I also don't understand what you are saying that f(-x,-y,-z) is equal to f(x,y,z). Or why point (x,y,z) is equivalent to point (-x,-y,-z). Why are two different points equivalent to each other.

ok, maybe my question is a bit unclear. I have two manifolds one (M1) consisting of the unit ball i R^3, and one (M2 )consisting of the unit ball in R^3 where opposite points on the surface are equivalent. That is

(x,y,z) ~ (-x,-y,-z)

for points on the surface, so thats why they are equivalent, because the manifold is constructed in that way.

My question is, for the first manifold is a chart just

f: M1 -> R^3, where f(x,y,z) = (x,y,z) for (x,y,z) in M1

And is the reason why I can't use this chart for M2 that it doesn't fullfil

f(x,y,z) = f(-x,-y,-z)

and my chart have to do this, because these points are equivalent.

Originally Posted by mrandersdk

if I have the unit ball in R^3, that is

{(x,y,z) | x^2+y^2+z^2 <= 1 } = B

and i have to find a chart, can then just use the chart

(B,f)

where f(x,y,z) = (x,y,z) for (x,y,z) in B.

The mapping f is fine, but you need to be careful about its domain. You cannot use the whole of B as the domain, because a chart has to be a homeomorphism, and f is not 1-1 on B. So you need to subdivide B into overlapping regions on which f is 1-1, and use these for the domains of the charts.

For the manifold M2 you can use the same charts as for M1, but the way that they fit together (given by the transition functions) will be different.

Not quite sure why my f is not 1-1 on the first manifold. But I can however see that this is the problem on M2 because f sends (x,y,z) and (-x,-y,-z) to different points, so f^-1(x,y,z) do not equal f^-1(-x,-y,-z), but that have to be the same point.

Originally Posted by mrandersdk

Not quite sure why my f is not 1-1 on the first manifold. But I can however see that this is the problem on M2 because f sends (x,y,z) and (-x,-y,-z) to different points, so f^-1(x,y,z) do not equal f^-1(-x,-y,-z), but that have to be the same point.

Oops, let's try again. (I shouldn't have attempted that first comment, early on a Sunday morning!)
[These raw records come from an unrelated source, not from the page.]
/-- Settles O31: the right, the options, and the target by handle and by name. -/
theorem breakRevokesItsTargets : Obligations.BreakRevokesItsTargets := by
  intro s p f h options handle i l named right refused
  have hi : handleRecord handle = i := handleRecord_eq handle
  have answer {st : Status} {b : List Byte} (hb : (s.takeEvent p f).breakLease f = (s.takeEvent p f).replyWith f st b) :
      refused st b := exec_reply h (exec_breakLease s) hb
  have event {b : LenEvent} (hb : (s.takeEvent p f).breakLease f = b) : exec .breakLease s = .next (s.finishTake p b) := by
    rw [exec_breakLease, State.takeRequest_offered h, hb]
  have hright := s.takeEvent_holds p f f.slot .breakLease
  refine ⟨fun hx => ?denied, fun hx h0 h1 => ?options, fun hx h0 hl => ?unknownLease, fun hx h0 hl ha => ?forbidden,
    fun hx h0 hl ha => ?handle, fun hx h1 hn => ?unknownResource,
    fun r hx h1 hn => ⟨fun ha => ?forbiddenName, fun ha => ⟨s.len.heldOn r, (s.len.heldOn_spec r).1, (s.len.heldOn_spec r).2, ?name⟩⟩⟩
  case denied => exact answer (LenEvent.breakLease_denied (by rw [hright]; exact hx))
  all_goals have hx' := hright.trans hx
  case options => exact answer (LenEvent.breakLease_badOptions hx' h0 h1)
  case unknownLease => exact answer (LenEvent.breakLease_unknownLease hx' h0 (Len.resolveHeld_none hi hl))
  case forbidden =>
    exact answer ((LenEvent.breakLease_handle hx' h0 (Len.resolveHeld_some hi hl)).trans
      (if_neg (by rw [Bool.not_eq_true]; exact ha)))
  case handle => exact event ((LenEvent.breakLease_handle hx' h0 (Len.resolveHeld_some hi hl)).trans (if_pos ha))
  case unknownResource =>
    exact answer (LenEvent.breakLease_unknownResource hx' h1 ((s.takeEvent_lookup p f _).trans hn))
  case forbiddenName =>
    exact answer ((LenEvent.breakLease_name hx' h1 ((s.takeEvent_lookup p f _).trans hn)).trans
      (if_neg (by rw [Bool.not_eq_true]; exact ha)))
  case name => exact event ((LenEvent.breakLease_name hx' h1 ((s.takeEvent_lookup p f _).trans hn)).trans (if_pos ha))

/-! ## NOTICES -/

theorem Len.mem_markedRecords (len : Len) (n : SlotIx) (i : RecIx) :
    i ∈ len.markedRecords n ↔ len.leases[i].changeMark = true ∧ len.leases[i].slot = n := by
  unfold Len.markedRecords
  rw [List.mem_filter]
  simp only [List.mem_finRange, true_and, decide_eq_true_eq]

theorem Len.markedRecords_pairwise (len : Len) (n : SlotIx) : (len.markedRecords n).Pairwise (· < ·) :=
  (List.pairwise_lt_finRange 128).filter _

theorem Len.markedRecords_nodup (len : Len) (n : SlotIx) : (len.markedRecords n).Nodup :=
  (List.nodup_finRange 128).filter _

theorem Len.marked_iff_markedRecords (len : Len) (n : SlotIx) : len.marked n = true ↔ 0 < (len.markedRecords n).length := by
  rw [Len.marked_iff, List.length_pos_iff_exists_mem]
  simp only [Len.mem_markedRecords]

/-- The news of the slots after the marks of some records have been cleared. -/
theorem Len.marked_unmarked {a b : Len} {taken : List RecIx}
    (hb : ∀ i : RecIx, b.leases[i] = if i ∈ taken then { a.leases[i] with changeMark := false } else a.leases[i])
    (m : SlotIx) :
    b.marked m = true ↔ ∃ i : RecIx, a.leases[i].changeMark = true ∧ a.leases[i].slot = m ∧ i ∉ taken := by
  rw [Len.marked_iff]
  refine exists_congr fun i => ?_
  rw [hb i]
  split
  · next hi => simp [hi]
  · next hi => simp [hi]

/-- The fifth element of a list is not among its first four. -/
theorem exists_not_mem_take {α : Type} {l : List α} (hn : l.Nodup) (k : Nat) :
    (∃ x ∈ l, x ∉ l.take k) ↔ k < l.length := by
  constructor
  · rintro ⟨x, hx, hk⟩
    by_contra hle
    rw [List.take_of_length_le (not_lt.1 hle)] at hk
    exact hk hx
  · intro hk
    obtain ⟨x, hx⟩ := List.exists_mem_of_ne_nil (l.drop k) (by rw [ne_eq, List.drop_eq_nil_iff]; omega)
    exact ⟨x, List.mem_of_mem_drop hx, fun ht => List.disjoint_take_drop hn le_rfl ht hx⟩
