-- ==== Sys2Proof/Laws/State.lean ====
section
/-!
SUPPORT. One lemma per field per update of State, so that no later proof unfolds a record update.
-/

namespace Sys2Proof.Machine

variable (s : State) (f g : FifoId) (q : Fifo) (e : Event) (b : Bool) (r : Reply) (d : Byte)

@[simp] theorem State.fifo_tx : s.fifo .tx = s.tx := rfl
@[simp] theorem State.fifo_rx : s.fifo .rx = s.rx := rfl
theorem State.setFifo_tx : s.setFifo .tx q = { s with tx := q } := rfl
theorem State.setFifo_rx : s.setFifo .rx q = { s with rx := q } := rfl
@[simp] theorem State.setFifo_tx_tx : (s.setFifo .tx q).tx = q := rfl
@[simp] theorem State.setFifo_tx_rx : (s.setFifo .tx q).rx = s.rx := rfl
@[simp] theorem State.setFifo_rx_tx : (s.setFifo .rx q).tx = s.tx := rfl
@[simp] theorem State.setFifo_rx_rx : (s.setFifo .rx q).rx = q := rfl

@[simp] theorem State.fifo_setFifo_same : (s.setFifo f q).fifo f = q := by cases f <;> rfl

theorem State.fifo_setFifo_other (h : g ≠ f) : (s.setFifo f q).fifo g = s.fifo g := by
  cases f <;> cases g <;> first | rfl | exact absurd rfl h

theorem State.setFifo_self : s.setFifo f (s.fifo f) = s := by cases f <;> rfl

@[simp] theorem State.setFifo_ier : (s.setFifo f q).ier = s.ier := by cases f <;> rfl
@[simp] theorem State.setFifo_dev : (s.setFifo f q).dev = s.dev := by cases f <;> rfl
@[simp] theorem State.setFifo_diag : (s.setFifo f q).diag = s.diag := by cases f <;> rfl
@[simp] theorem State.setFifo_params : (s.setFifo f q).params = s.params := by cases f <;> rfl
@[simp] theorem State.setFifo_fg : (s.setFifo f q).fg = s.fg := by cases f <;> rfl
@[simp] theorem State.setFifo_issuer : (s.setFifo f q).issuer = s.issuer := by cases f <;> rfl
@[simp] theorem State.setFifo_response : (s.setFifo f q).response = s.response := by cases f <;> rfl
@[simp] theorem State.setFifo_agenda : (s.setFifo f q).agenda = s.agenda := by cases f <;> rfl
@[simp] theorem State.setFifo_tick : (s.setFifo f q).tick = s.tick := by cases f <;> rfl
@[simp] theorem State.setFifo_cap : (s.setFifo f q).cap g = s.cap g := by cases f <;> rfl

@[simp] theorem State.setEnable_tx : (s.setEnable e b).tx = s.tx := by cases e <;> rfl
@[simp] theorem State.setEnable_rx : (s.setEnable e b).rx = s.rx := by cases e <;> rfl
@[simp] theorem State.setEnable_fifo : (s.setEnable e b).fifo f = s.fifo f := by
  cases e <;> cases f <;> rfl
@[simp] theorem State.setEnable_dev : (s.setEnable e b).dev = s.dev := by cases e <;> rfl
@[simp] theorem State.setEnable_diag : (s.setEnable e b).diag = s.diag := by cases e <;> rfl
@[simp] theorem State.setEnable_params : (s.setEnable e b).params = s.params := by cases e <;> rfl
@[simp] theorem State.setEnable_fg : (s.setEnable e b).fg = s.fg := by cases e <;> rfl
@[simp] theorem State.setEnable_issuer : (s.setEnable e b).issuer = s.issuer := by cases e <;> rfl
@[simp] theorem State.setEnable_response : (s.setEnable e b).response = s.response := by
  cases e <;> rfl
@[simp] theorem State.setEnable_agenda : (s.setEnable e b).agenda = s.agenda := by cases e <;> rfl
@[simp] theorem State.setEnable_tick : (s.setEnable e b).tick = s.tick := by cases e <;> rfl
@[simp] theorem State.setEnable_cap : (s.setEnable e b).cap g = s.cap g := by cases e <;> rfl
@[simp] theorem State.setEnable_tx_ier :
    (s.setEnable .tx b).ier = { s.ier with txEn := b } := rfl
@[simp] theorem State.setEnable_rx_ier :
    (s.setEnable .rx b).ier = { s.ier with rxEn := b } := rfl

@[simp] theorem State.respond_tx : (s.respond r).tx = s.tx := rfl
@[simp] theorem State.respond_rx : (s.respond r).rx = s.rx := rfl
@[simp] theorem State.respond_fifo : (s.respond r).fifo f = s.fifo f := by cases f <;> rfl
@[simp] theorem State.respond_ier : (s.respond r).ier = s.ier := rfl
@[simp] theorem State.respond_dev : (s.respond r).dev = s.dev := rfl
@[simp] theorem State.respond_diag : (s.respond r).diag = s.diag := rfl
@[simp] theorem State.respond_params : (s.respond r).params = s.params := rfl
@[simp] theorem State.respond_fg : (s.respond r).fg = s.fg := rfl
@[simp] theorem State.respond_issuer : (s.respond r).issuer = s.issuer := rfl
@[simp] theorem State.respond_response : (s.respond r).response = some r.word := rfl
@[simp] theorem State.respond_agenda : (s.respond r).agenda = s.agenda := rfl
@[simp] theorem State.respond_tick : (s.respond r).tick = s.tick := rfl
@[simp] theorem State.respond_cap : (s.respond r).cap f = s.cap f := rfl

@[simp] theorem State.quiet_tx : s.quiet.tx = s.tx := rfl
@[simp] theorem State.quiet_rx : s.quiet.rx = s.rx := rfl
@[simp] theorem State.quiet_fifo : s.quiet.fifo f = s.fifo f := by cases f <;> rfl
@[simp] theorem State.quiet_ier : s.quiet.ier = s.ier := rfl
@[simp] theorem State.quiet_dev : s.quiet.dev = s.dev := rfl
@[simp] theorem State.quiet_diag : s.quiet.diag = s.diag := rfl
@[simp] theorem State.quiet_params : s.quiet.params = s.params := rfl
@[simp] theorem State.quiet_fg : s.quiet.fg = s.fg := rfl
@[simp] theorem State.quiet_issuer : s.quiet.issuer = s.issuer := rfl
@[simp] theorem State.quiet_response : s.quiet.response = none := rfl
@[simp] theorem State.quiet_agenda : s.quiet.agenda = s.agenda := rfl
@[simp] theorem State.quiet_tick : s.quiet.tick = s.tick := rfl
@[simp] theorem State.quiet_cap : s.quiet.cap f = s.cap f := rfl

@[simp] theorem State.sendByte_fifo : (s.sendByte d).fifo f = s.fifo f := by cases f <;> rfl
@[simp] theorem State.sendByte_tx : (s.sendByte d).tx = s.tx := rfl
@[simp] theorem State.sendByte_rx : (s.sendByte d).rx = s.rx := rfl
@[simp] theorem State.sendByte_ier : (s.sendByte d).ier = s.ier := rfl
@[simp] theorem State.sendByte_diag : (s.sendByte d).diag = s.diag := rfl
@[simp] theorem State.sendByte_params : (s.sendByte d).params = s.params := rfl
@[simp] theorem State.sendByte_cap : (s.sendByte d).cap f = s.cap f := rfl
@[simp] theorem State.sendByte_dev :
    (s.sendByte d).dev = { s.dev with tdr := some d, txReady := false } := rfl

@[simp] theorem State.takeByte_fifo : s.takeByte.fifo f = s.fifo f := by cases f <;> rfl
@[simp] theorem State.takeByte_tx : s.takeByte.tx = s.tx := rfl
@[simp] theorem State.takeByte_rx : s.takeByte.rx = s.rx := rfl
@[simp] theorem State.takeByte_ier : s.takeByte.ier = s.ier := rfl
@[simp] theorem State.takeByte_diag : s.takeByte.diag = s.diag := rfl
@[simp] theorem State.takeByte_params : s.takeByte.params = s.params := rfl
@[simp] theorem State.takeByte_cap : s.takeByte.cap f = s.cap f := rfl
@[simp] theorem State.takeByte_dev : s.takeByte.dev = { s.dev with rxReady := false } := rfl

@[simp] theorem State.illegal_tx : s.illegal.tx = s.tx := rfl
@[simp] theorem State.illegal_rx : s.illegal.rx = s.rx := rfl
@[simp] theorem State.illegal_fifo : s.illegal.fifo f = s.fifo f := by cases f <;> rfl
@[simp] theorem State.illegal_ier : s.illegal.ier = s.ier := rfl
@[simp] theorem State.illegal_dev : s.illegal.dev = s.dev := rfl
@[simp] theorem State.illegal_diag : s.illegal.diag = { s.diag with illegal := true } := rfl
@[simp] theorem State.illegal_params : s.illegal.params = s.params := rfl
@[simp] theorem State.illegal_fg : s.illegal.fg = s.fg := rfl
@[simp] theorem State.illegal_issuer : s.illegal.issuer = s.issuer := rfl
@[simp] theorem State.illegal_agenda : s.illegal.agenda = s.agenda := rfl
@[simp] theorem State.illegal_tick : s.illegal.tick = s.tick := rfl

@[simp] theorem Fifo.pushed_rbin (n : Nat) : (q.pushed n d).rbin = q.rbin := rfl
@[simp] theorem Fifo.pushed_rgray (n : Nat) : (q.pushed n d).rgray = q.rgray := rfl
@[simp] theorem Fifo.pushed_rq1 (n : Nat) : (q.pushed n d).rq1 = q.rq1 := rfl
@[simp] theorem Fifo.pushed_rq2 (n : Nat) : (q.pushed n d).rq2 = q.rq2 := rfl
@[simp] theorem Fifo.pushed_wq1 (n : Nat) : (q.pushed n d).wq1 = q.wq1 := rfl
@[simp] theorem Fifo.pushed_wq2 (n : Nat) : (q.pushed n d).wq2 = q.wq2 := rfl
@[simp] theorem Fifo.pushed_wbin (n : Nat) : (q.pushed n d).wbin = inc n q.wbin := rfl
@[simp] theorem Fifo.pushed_wgray (n : Nat) : (q.pushed n d).wgray = gray (inc n q.wbin) := rfl
@[simp] theorem Fifo.popped_mem (n : Nat) : (q.popped n).mem = q.mem := rfl
@[simp] theorem Fifo.popped_wbin (n : Nat) : (q.popped n).wbin = q.wbin := rfl
@[simp] theorem Fifo.popped_wgray (n : Nat) : (q.popped n).wgray = q.wgray := rfl
@[simp] theorem Fifo.popped_rq1 (n : Nat) : (q.popped n).rq1 = q.rq1 := rfl
@[simp] theorem Fifo.popped_rq2 (n : Nat) : (q.popped n).rq2 = q.rq2 := rfl
@[simp] theorem Fifo.popped_wq1 (n : Nat) : (q.popped n).wq1 = q.wq1 := rfl
@[simp] theorem Fifo.popped_wq2 (n : Nat) : (q.popped n).wq2 = q.wq2 := rfl
@[simp] theorem Fifo.popped_rbin (n : Nat) : (q.popped n).rbin = inc n q.rbin := rfl
@[simp] theorem Fifo.popped_rgray (n : Nat) : (q.popped n).rgray = gray (inc n q.rbin) := rfl

end Sys2Proof.Machine
end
What I failed to notice is that the manifolds M1 and M2 are surfaces, so they are two-dimensional, not three-dimensional. So the charts should be maps from B to R^2, not to R^3. For example, you could use the map f(x,y,z)=(x,y). Since (x,y,z) is in B, there are two values of z that go to the same point in R^2, namely . That is why the map cannot be defined on the whole of B. In fact, you need to have each chart map defined on just one hemisphere of B.

you where right the first time, they are not surfaces, it is the unit ball in R^3, hence

{(x,y,z) | x^2+y^2+z^2 <= 1}

but I still can't se why my f for M1 isn't 1-1?

Originally Posted by mrandersdk

you were right the first time, they are not surfaces, it is the unit ball in R^3, hence

{(x,y,z) | x^2+y^2+z^2 <= 1}

but I still can't se why my f for M1 isn't 1-1?

[No doubt about it, I can't think straight on a Sunday morning.]

Okay, in that case the identity map will do fine for M1. It is 1-1, and B is just embedded as a submanifold of R^3.

I'm inclined to back off at this point, before saying something else stupid. But if you want to get a geometric insight into what M2 looks like, then you should think about the two-dimensional analogue. You can visualise this as follows. Take a disc of paper, cut it along a radius, and fold it over on itself so as to make a paper hat, with two thicknesses, in which each point is glued to the one that was originally opposite to it on the disc.

thanks for your help. I have played a little with some charts and i think i have found some that works, but while i played with the charts I came to think about something:

If I have two spaces (not manifolds yet) M1 and M2, if I then make M1 to an manifold, with an atlas {(U_i,f_i)}, and I can find a bijection F: M2 -> M1, can I then make M2 to a manifold by making the atlas

{(F(U_i),g_i = f_i*F)} * means composition

I need to know this, because I have made the unit ball with the identification (x,y,z) ~ (-x,-y,-z) to a manifold, and found a bijection from that to SO(3).

My asignment is to show that the unit ball with the identification (x,y,z) ~ (-x,-y,-z) and SO(3) can be given a natural manifold structure, and they are diffeomorfic. So I thought i was done if I can just doo this, but even if this works I don't know if this is a natural way to do it, find this statement 'natural' a bit weak.